▶ [Task description]:
Reproduce all the entries, matching the original word for word.

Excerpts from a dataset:

-- ==== Sys2Proof/Laws/State.lean ====
section
/-! SUPPORT. What each update of a record leaves as it was, one lemma for each field and update, and what it puts into the
field that it changes. -/

namespace Sys2Proof.Laws

open Sys2Proof Sys2Proof.Machine

variable (s : State)

/-! ### setf -/

@[simp] theorem setf_pending (f : Field) (v u i : Nat) : (s.setf f v u i).pending = s.pending := rfl
@[simp] theorem setf_fuses (f : Field) (v u i : Nat) : (s.setf f v u i).fuses = s.fuses := rfl
@[simp] theorem setf_lifecycle (f : Field) (v u i : Nat) : (s.setf f v u i).lifecycle = s.lifecycle := rfl
@[simp] theorem setf_owner (f : Field) (v u i : Nat) : (s.setf f v u i).owner = s.owner := rfl
@[simp] theorem setf_op (f : Field) (v u i : Nat) : (s.setf f v u i).op = s.op := rfl
@[simp] theorem setf_phase (f : Field) (v u i : Nat) : (s.setf f v u i).phase = s.phase := rfl
@[simp] theorem setf_porLow (f : Field) (v u i : Nat) : (s.setf f v u i).porLow = s.porLow := rfl
@[simp] theorem setf_lt (f : Field) (v u i : Nat) : (s.setf f v u i).lt = s.lt := rfl
@[simp] theorem setf_time (f : Field) (v u i : Nat) : (s.setf f v u i).time = s.time := rfl
@[simp] theorem setf_regs (f : Field) (v u i : Nat) : (s.setf f v u i).regs = SMap.putD s.regs (f.key u i) (v % 2 ^ f.width) f.rst := rfl
@[simp] theorem setf_tabs (f : Field) (v u i : Nat) : (s.setf f v u i).tabs = s.tabs := rfl
@[simp] theorem setf_sidCol (f : Field) (v u i : Nat) : (s.setf f v u i).sidCol = s.sidCol := rfl
@[simp] theorem setf_mixCol (f : Field) (v u i : Nat) : (s.setf f v u i).mixCol = s.mixCol := rfl
@[simp] theorem setf_conCol (f : Field) (v u i : Nat) : (s.setf f v u i).conCol = s.conCol := rfl
@[simp] theorem setf_cxmCol (f : Field) (v u i : Nat) : (s.setf f v u i).cxmCol = s.cxmCol := rfl
@[simp] theorem setf_bad (f : Field) (v u i : Nat) : (s.setf f v u i).bad = s.bad := rfl
@[simp] theorem setf_flt (f : Field) (v u i : Nat) : (s.setf f v u i).flt = s.flt := rfl
@[simp] theorem setf_host (f : Field) (v u i : Nat) : (s.setf f v u i).host = s.host := rfl
@[simp] theorem setf_wide (f : Field) (v u i : Nat) : (s.setf f v u i).wide = s.wide := rfl
@[simp] theorem setf_frames (f : Field) (v u i : Nat) : (s.setf f v u i).frames = s.frames := rfl
@[simp] theorem setf_nextId (f : Field) (v u i : Nat) : (s.setf f v u i).nextId = s.nextId := rfl
@[simp] theorem setf_xing (f : Field) (v u i : Nat) : (s.setf f v u i).xing = s.xing := rfl
@[simp] theorem setf_inbox (f : Field) (v u i : Nat) : (s.setf f v u i).inbox = s.inbox := rfl
@[simp] theorem setf_arrived (f : Field) (v u i : Nat) : (s.setf f v u i).arrived = s.arrived := rfl
@[simp] theorem setf_ports (f : Field) (v u i : Nat) : (s.setf f v u i).ports = s.ports := rfl
@[simp] theorem setf_islands (f : Field) (v u i : Nat) : (s.setf f v u i).islands = s.islands := rfl
@[simp] theorem setf_panels (f : Field) (v u i : Nat) : (s.setf f v u i).panels = s.panels := rfl
@[simp] theorem setf_meters (f : Field) (v u i : Nat) : (s.setf f v u i).meters = s.meters := rfl
@[simp] theorem setf_recs (f : Field) (v u i : Nat) : (s.setf f v u i).recs = s.recs := rfl
@[simp] theorem setf_captures (f : Field) (v u i : Nat) : (s.setf f v u i).captures = s.captures := rfl
@[simp] theorem setf_lines (f : Field) (v u i : Nat) : (s.setf f v u i).lines = s.lines := rfl
@[simp] theorem setf_mix (f : Field) (v u i : Nat) : (s.setf f v u i).mix = s.mix := rfl
@[simp] theorem setf_con (f : Field) (v u i : Nat) : (s.setf f v u i).con = s.con := rfl
@[simp] theorem setf_cxl (f : Field) (v u i : Nat) : (s.setf f v u i).cxl = s.cxl := rfl
@[simp] theorem setf_raw (f : Field) (v u i : Nat) : (s.setf f v u i).raw = s.raw := rfl
@[simp] theorem setf_chans (f : Field) (v u i : Nat) : (s.setf f v u i).chans = s.chans := rfl
@[simp] theorem setf_lastCh (f : Field) (v u i : Nat) : (s.setf f v u i).lastCh = s.lastCh := rfl
@[simp] theorem setf_pwr (f : Field) (v u i : Nat) : (s.setf f v u i).pwr = s.pwr := rfl
@[simp] theorem setf_pair (f : Field) (v u i : Nat) : (s.setf f v u i).pair = s.pair := rfl
@[simp] theorem setf_bst (f : Field) (v u i : Nat) : (s.setf f v u i).bst = s.bst := rfl
@[simp] theorem setf_draws (f : Field) (v u i : Nat) : (s.setf f v u i).draws = s.draws := rfl
@[simp] theorem setf_board (f : Field) (v u i : Nat) : (s.setf f v u i).board = s.board := rfl
@[simp] theorem setf_copies (f : Field) (v u i : Nat) : (s.setf f v u i).copies = s.copies := rfl
@[simp] theorem setf_unblocks (f : Field) (v u i : Nat) : (s.setf f v u i).unblocks = s.unblocks := rfl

▶ [Answer to this problem]:
-- ==== Sys2Proof/Laws/State.lean ====
section
/-! SUPPORT. What each update of a record leaves as it was, one lemma for each field and update, and what it puts into the
field that it changes. -/

namespace Sys2Proof.Laws

open Sys2Proof Sys2Proof.Machine

variable (s : State)

/-! ### setf -/

@[simp] theorem setf_pending (f : Field) (v u i : Nat) : (s.setf f v u i).pending = s.pending := rfl
@[simp] theorem setf_fuses (f : Field) (v u i : Nat) : (s.setf f v u i).fuses = s.fuses := rfl
@[simp] theorem setf_lifecycle (f : Field) (v u i : Nat) : (s.setf f v u i).lifecycle = s.lifecycle := rfl
@[simp] theorem setf_owner (f : Field) (v u i : Nat) : (s.setf f v u i).owner = s.owner := rfl
@[simp] theorem setf_op (f : Field) (v u i : Nat) : (s.setf f v u i).op = s.op := rfl
@[simp] theorem setf_phase (f : Field) (v u i : Nat) : (s.setf f v u i).phase = s.phase := rfl
@[simp] theorem setf_porLow (f : Field) (v u i : Nat) : (s.setf f v u i).porLow = s.porLow := rfl
@[simp] theorem setf_lt (f : Field) (v u i : Nat) : (s.setf f v u i).lt = s.lt := rfl
@[simp] theorem setf_time (f : Field) (v u i : Nat) : (s.setf f v u i).time = s.time := rfl
@[simp] theorem setf_regs (f : Field) (v u i : Nat) : (s.setf f v u i).regs = SMap.putD s.regs (f.key u i) (v % 2 ^ f.width) f.rst := rfl
@[simp] theorem setf_tabs (f : Field) (v u i : Nat) : (s.setf f v u i).tabs = s.tabs := rfl
@[simp] theorem setf_sidCol (f : Field) (v u i : Nat) : (s.setf f v u i).sidCol = s.sidCol := rfl
@[simp] theorem setf_mixCol (f : Field) (v u i : Nat) : (s.setf f v u i).mixCol = s.mixCol := rfl
@[simp] theorem setf_conCol (f : Field) (v u i : Nat) : (s.setf f v u i).conCol = s.conCol := rfl
@[simp] theorem setf_cxmCol (f : Field) (v u i : Nat) : (s.setf f v u i).cxmCol = s.cxmCol := rfl
@[simp] theorem setf_bad (f : Field) (v u i : Nat) : (s.setf f v u i).bad = s.bad := rfl
@[simp] theorem setf_flt (f : Field) (v u i : Nat) : (s.setf f v u i).flt = s.flt := rfl
@[simp] theorem setf_host (f : Field) (v u i : Nat) : (s.setf f v u i).host = s.host := rfl
@[simp] theorem setf_wide (f : Field) (v u i : Nat) : (s.setf f v u i).wide = s.wide := rfl
@[simp] theorem setf_frames (f : Field) (v u i : Nat) : (s.setf f v u i).frames = s.frames := rfl
@[simp] theorem setf_nextId (f : Field) (v u i : Nat) : (s.setf f v u i).nextId = s.nextId := rfl
@[simp] theorem setf_xing (f : Field) (v u i : Nat) : (s.setf f v u i).xing = s.xing := rfl
@[simp] theorem setf_inbox (f : Field) (v u i : Nat) : (s.setf f v u i).inbox = s.inbox := rfl
@[simp] theorem setf_arrived (f : Field) (v u i : Nat) : (s.setf f v u i).arrived = s.arrived := rfl
@[simp] theorem setf_ports (f : Field) (v u i : Nat) : (s.setf f v u i).ports = s.ports := rfl
@[simp] theorem setf_islands (f : Field) (v u i : Nat) : (s.setf f v u i).islands = s.islands := rfl
@[simp] theorem setf_panels (f : Field) (v u i : Nat) : (s.setf f v u i).panels = s.panels := rfl
@[simp] theorem setf_meters (f : Field) (v u i : Nat) : (s.setf f v u i).meters = s.meters := rfl
@[simp] theorem setf_recs (f : Field) (v u i : Nat) : (s.setf f v u i).recs = s.recs := rfl
@[simp] theorem setf_captures (f : Field) (v u i : Nat) : (s.setf f v u i).captures = s.captures := rfl
@[simp] theorem setf_lines (f : Field) (v u i : Nat) : (s.setf f v u i).lines = s.lines := rfl
@[simp] theorem setf_mix (f : Field) (v u i : Nat) : (s.setf f v u i).mix = s.mix := rfl
@[simp] theorem setf_con (f : Field) (v u i : Nat) : (s.setf f v u i).con = s.con := rfl
@[simp] theorem setf_cxl (f : Field) (v u i : Nat) : (s.setf f v u i).cxl = s.cxl := rfl
@[simp] theorem setf_raw (f : Field) (v u i : Nat) : (s.setf f v u i).raw = s.raw := rfl
@[simp] theorem setf_chans (f : Field) (v u i : Nat) : (s.setf f v u i).chans = s.chans := rfl
@[simp] theorem setf_lastCh (f : Field) (v u i : Nat) : (s.setf f v u i).lastCh = s.lastCh := rfl
@[simp] theorem setf_pwr (f : Field) (v u i : Nat) : (s.setf f v u i).pwr = s.pwr := rfl
@[simp] theorem setf_pair (f : Field) (v u i : Nat) : (s.setf f v u i).pair = s.pair := rfl
@[simp] theorem setf_bst (f : Field) (v u i : Nat) : (s.setf f v u i).bst = s.bst := rfl
@[simp] theorem setf_draws (f : Field) (v u i : Nat) : (s.setf f v u i).draws = s.draws := rfl
@[simp] theorem setf_board (f : Field) (v u i : Nat) : (s.setf f v u i).board = s.board := rfl
@[simp] theorem setf_copies (f : Field) (v u i : Nat) : (s.setf f v u i).copies = s.copies := rfl
@[simp] theorem setf_unblocks (f : Field) (v u i : Nat) : (s.setf f v u i).unblocks = s.unblocks := rfl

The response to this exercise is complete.